Reputation: 624
I have data with missing components, so I've run the mice algorithm (from package mice
). The function returns a .mids object, which I want to split into a training and a test dataset to assess model fit. I want the training and test data to be of .mids form too so that they can be combined with various other functions such as pool
to adjust standard errors according to Rubin's rules.
Here's my attempt where I simply remove rows from the data to get a training set:
library(mice)
data <- mice(nhanes,m=2,maxit=5,seed=1)
set.seed(2)
rand <- (1:nrow(nhanes))*rbinom(nrow(nhanes),size=1,prob=0.7)
train <- data
train$data <- train$data[rand,]
But then if I try to run a model with this data:
pool(with(train, lm(bmi ~ chl + age)))
I encounter an error stating that it's trying to replace 9 rows with 7 (presumably because I decreased the number of rows in train$data without adjusting other stuff as well).
Any help would be much appreciated.
Upvotes: 4
Views: 642
Reputation: 25864
One way is to loop through the complete
datasets and then assign the mira
class to the list, which should allow pool
ing. (which is really what mice:::with.mids
does)
Example without sampling
library(mice)
imp <- mice(nhanes,m=2, maxit=5, seed=1)
# With in-built pooling
pool(with(imp, lm(bmi ~ chl + age)))
# Pooled coefficients:
# (Intercept) chl age
# 21.38496144 0.05975537 -3.40773396
#
# Fraction of information about the coefficients missing due to nonresponse:
# (Intercept) chl age
# 0.6186312 0.1060668 0.7380962
# looping manually
mod <- list(analyses=vector("list", imp$m))
for(i in 1:imp$m){
mod$analyses[[i]] <- lm(bmi ~ chl + age, data=complete(imp, i))
}
class(mod) <- c("mira", "matrix")
pool(mod)
# Pooled coefficients:
# (Intercept) chl age
# 21.38496144 0.05975537 -3.40773396
#
# Fraction of information about the coefficients missing due to nonresponse:
# (Intercept) chl age
# 0.6186312 0.1060668 0.7380962
Seems okay, so add in a sampling procedure
mod <- list(analyses=vector("list", imp$m))
set.seed(1)
for(i in 1:imp$m){
rand <- (1:nrow(nhanes))*rbinom(nrow(nhanes),size=1,prob=0.7)

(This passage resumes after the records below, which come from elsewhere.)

@[simp] theorem vmod_at_ne {α : Type} {n : Nat} (v : Vector α n) (i j : Fin n) (f : α → α) (h : j ≠ i) : (vmod v i f)[j.val] = v[j.val] :=
  vmod_get_ne v i j f h

theorem vset_vset {α : Type} {n : Nat} (v : Vector α n) (i : Fin n) (x y : α) : vset (vset v i x) i y = vset v i y := by
  simp [vset]

theorem vset_self {α : Type} {n : Nat} (v : Vector α n) (i : Fin n) : vset v i v[i] = v := by
  simp [vset]

theorem vmod_const {α : Type} {n : Nat} (v : Vector α n) (i : Fin n) (f : α → α) : vmod v i f = vset v i (f v[i]) := rfl

@[simp] theorem State.modCal_pending (s : State) (n : Fin 64) (f : Caldera → Caldera) : (s.modCal n f).pending = s.pending := rfl
@[simp] theorem State.modCal_now (s : State) (n : Fin 64) (f : Caldera → Caldera) : (s.modCal n f).now = s.now := rfl
@[simp] theorem State.modCal_free (s : State) (n : Fin 64) (f : Caldera → Caldera) : (s.modCal n f).free = s.free := rfl
@[simp] theorem State.modCal_glb (s : State) (n : Fin 64) (f : Caldera → Caldera) : (s.modCal n f).glb = s.glb := rfl
@[simp] theorem State.modCal_cals (s : State) (n : Fin 64) (f : Caldera → Caldera) : (s.modCal n f).cals = vmod s.cals n f := rfl
@[simp] theorem State.modCal_spt (s : State) (n : Fin 64) (f : Caldera → Caldera) : (s.modCal n f).spt = s.spt := rfl
@[simp] theorem State.modCal_noc (s : State) (n : Fin 64) (f : Caldera → Caldera) : (s.modCal n f).noc = s.noc := rfl
@[simp] theorem State.modCal_rt (s : State) (n : Fin 64) (f : Caldera → Caldera) : (s.modCal n f).rt = s.rt := rfl
@[simp] theorem State.modCal_ifaces (s : State) (n : Fin 64) (f : Caldera → Caldera) : (s.modCal n f).ifaces = s.ifaces := rfl
@[simp] theorem State.modCal_mesh (s : State) (n : Fin 64) (f : Caldera → Caldera) : (s.modCal n f).mesh = s.mesh := rfl
@[simp] theorem State.modCal_fan (s : State) (n : Fin 64) (f : Caldera → Caldera) : (s.modCal n f).fan = s.fan := rfl
@[simp] theorem State.modCal_d3hot (s : State) (n : Fin 64) (f : Caldera → Caldera) : (s.modCal n f).d3hot = s.d3hot := rfl
@[simp] theorem State.modCal_resetDue (s : State) (n : Fin 64) (f : Caldera → Caldera) : (s.modCal n f).resetDue = s.resetDue := rfl
@[simp] theorem State.modCal_hbmStacks (s : State) (n : Fin 64) (f : Caldera → Caldera) : (s.modCal n f).hbmStacks = s.hbmStacks := rfl
@[simp] theorem State.modCal_lanes (s : State) (n : Fin 64) (f : Caldera → Caldera) : (s.modCal n f).lanes = s.lanes := rfl
@[simp] theorem State.modCal_hbm (s : State) (n : Fin 64) (f : Caldera → Caldera) : (s.modCal n f).hbm = s.hbm := rfl
@[simp] theorem State.modCal_hbmMeta (s : State) (n : Fin 64) (f : Caldera → Caldera) : (s.modCal n f).hbmMeta = s.hbmMeta := rfl
@[simp] theorem State.modCal_ports (s : State) (n : Fin 64) (f : Caldera → Caldera) : (s.modCal n f).ports = s.ports := rfl
@[simp] theorem State.modCal_fab (s : State) (n : Fin 64) (f : Caldera → Caldera) : (s.modCal n f).fab = s.fab := rfl
@[simp] theorem State.modCal_cp (s : State) (n : Fin 64) (f : Caldera → Caldera) : (s.modCal n f).cp = s.cp := rfl
@[simp] theorem State.modCal_plans (s : State) (n : Fin 64) (f : Caldera → Caldera) : (s.modCal n f).plans = s.plans := rfl
@[simp] theorem State.modCal_regions (s : State) (n : Fin 64) (f : Caldera → Caldera) : (s.modCal n f).regions = s.regions := rfl
@[simp] theorem State.modCal_plls (s : State) (n : Fin 64) (f : Caldera → Caldera) : (s.modCal n f).plls = s.plls := rfl
@[simp] theorem State.modCal_cfg (s : State) (n : Fin 64) (f : Caldera → Caldera) : (s.modCal n f).cfg = s.cfg := rfl
@[simp] theorem State.modCal_sec (s : State) (n : Fin 64) (f : Caldera → Caldera) : (s.modCal n f).sec = s.sec := rfl
@[simp] theorem State.modCal_pwr (s : State) (n : Fin 64) (f : Caldera → Caldera) : (s.modCal n f).pwr = s.pwr := rfl
@[simp] theorem State.modCal_pins (s : State) (n : Fin 64) (f : Caldera → Caldera) : (s.modCal n f).pins = s.pins := rfl

@[simp] theorem State.modStack_pending (s : State) (k : Fin 8) (f : Stack → Stack) : (s.modStack k f).pending = s.pending := rfl
@[simp] theorem State.modStack_now (s : State) (k : Fin 8) (f : Stack → Stack) : (s.modStack k f).now = s.now := rfl
@[simp] theorem State.modStack_free (s : State) (k : Fin 8) (f : Stack → Stack) : (s.modStack k f).free = s.free := rfl
@[simp] theorem State.modStack_glb (s : State) (k : Fin 8) (f : Stack → Stack) : (s.modStack k f).glb = s.glb := rfl
@[simp] theorem State.modStack_cals (s : State) (k : Fin 8) (f : Stack → Stack) : (s.modStack k f).cals = s.cals := rfl
@[simp] theorem State.modStack_spt (s : State) (k : Fin 8) (f : Stack → Stack) : (s.modStack k f).spt = s.spt := rfl
@[simp] theorem State.modStack_noc (s : State) (k : Fin 8) (f : Stack → Stack) : (s.modStack k f).noc = s.noc := rfl
@[simp] theorem State.modStack_rt (s : State) (k : Fin 8) (f : Stack → Stack) : (s.modStack k f).rt = s.rt := rfl
@[simp] theorem State.modStack_ifaces (s : State) (k : Fin 8) (f : Stack → Stack) : (s.modStack k f).ifaces = s.ifaces := rfl
@[simp] theorem State.modStack_mesh (s : State) (k : Fin 8) (f : Stack → Stack) : (s.modStack k f).mesh = s.mesh := rfl
@[simp] theorem State.modStack_fan (s : State) (k : Fin 8) (f : Stack → Stack) : (s.modStack k f).fan = s.fan := rfl
@[simp] theorem State.modStack_d3hot (s : State) (k : Fin 8) (f : Stack → Stack) : (s.modStack k f).d3hot = s.d3hot := rfl
@[simp] theorem State.modStack_resetDue (s : State) (k : Fin 8) (f : Stack → Stack) : (s.modStack k f).resetDue = s.resetDue := rfl
@[simp] theorem State.modStack_hbmStacks (s : State) (k : Fin 8) (f : Stack → Stack) : (s.modStack k f).hbmStacks = vmod s.hbmStacks k f := rfl
@[simp] theorem State.modStack_lanes (s : State) (k : Fin 8) (f : Stack → Stack) : (s.modStack k f).lanes = s.lanes := rfl
@[simp] theorem State.modStack_hbm (s : State) (k : Fin 8) (f : Stack → Stack) : (s.modStack k f).hbm = s.hbm := rfl
@[simp] theorem State.modStack_hbmMeta (s : State) (k : Fin 8) (f : Stack → Stack) : (s.modStack k f).hbmMeta = s.hbmMeta := rfl
@[simp] theorem State.modStack_ports (s : State) (k : Fin 8) (f : Stack → Stack) : (s.modStack k f).ports = s.ports := rfl
@[simp] theorem State.modStack_fab (s : State) (k : Fin 8) (f : Stack → Stack) : (s.modStack k f).fab = s.fab := rfl
@[simp] theorem State.modStack_cp (s : State) (k : Fin 8) (f : Stack → Stack) : (s.modStack k f).cp = s.cp := rfl
@[simp] theorem State.modStack_plans (s : State) (k : Fin 8) (f : Stack → Stack) : (s.modStack k f).plans = s.plans := rfl
@[simp] theorem State.modStack_regions (s : State) (k : Fin 8) (f : Stack → Stack) : (s.modStack k f).regions = s.regions := rfl
@[simp] theorem State.modStack_plls (s : State) (k : Fin 8) (f : Stack → Stack) : (s.modStack k f).plls = s.plls := rfl
@[simp] theorem State.modStack_cfg (s : State) (k : Fin 8) (f : Stack → Stack) : (s.modStack k f).cfg = s.cfg := rfl
@[simp] theorem State.modStack_sec (s : State) (k : Fin 8) (f : Stack → Stack) : (s.modStack k f).sec = s.sec := rfl
@[simp] theorem State.modStack_pwr (s : State) (k : Fin 8) (f : Stack → Stack) : (s.modStack k f).pwr = s.pwr := rfl
@[simp] theorem State.modStack_pins (s : State) (k : Fin 8) (f : Stack → Stack) : (s.modStack k f).pins = s.pins := rfl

mod$analyses[[i]] <- lm(bmi ~ chl + age, data=complete(imp, i)[rand,])
}
class(mod) <- c("mira", "matrix")
pool(mod)
# Pooled coefficients:
# (Intercept) chl age
# 21.72382272 0.06468044 -4.23387415
#
# Fraction of information about the coefficients missing due to nonresponse:
# (Intercept) chl age
# 0.1496987 0.4497024 0.6101340
Upvotes: 1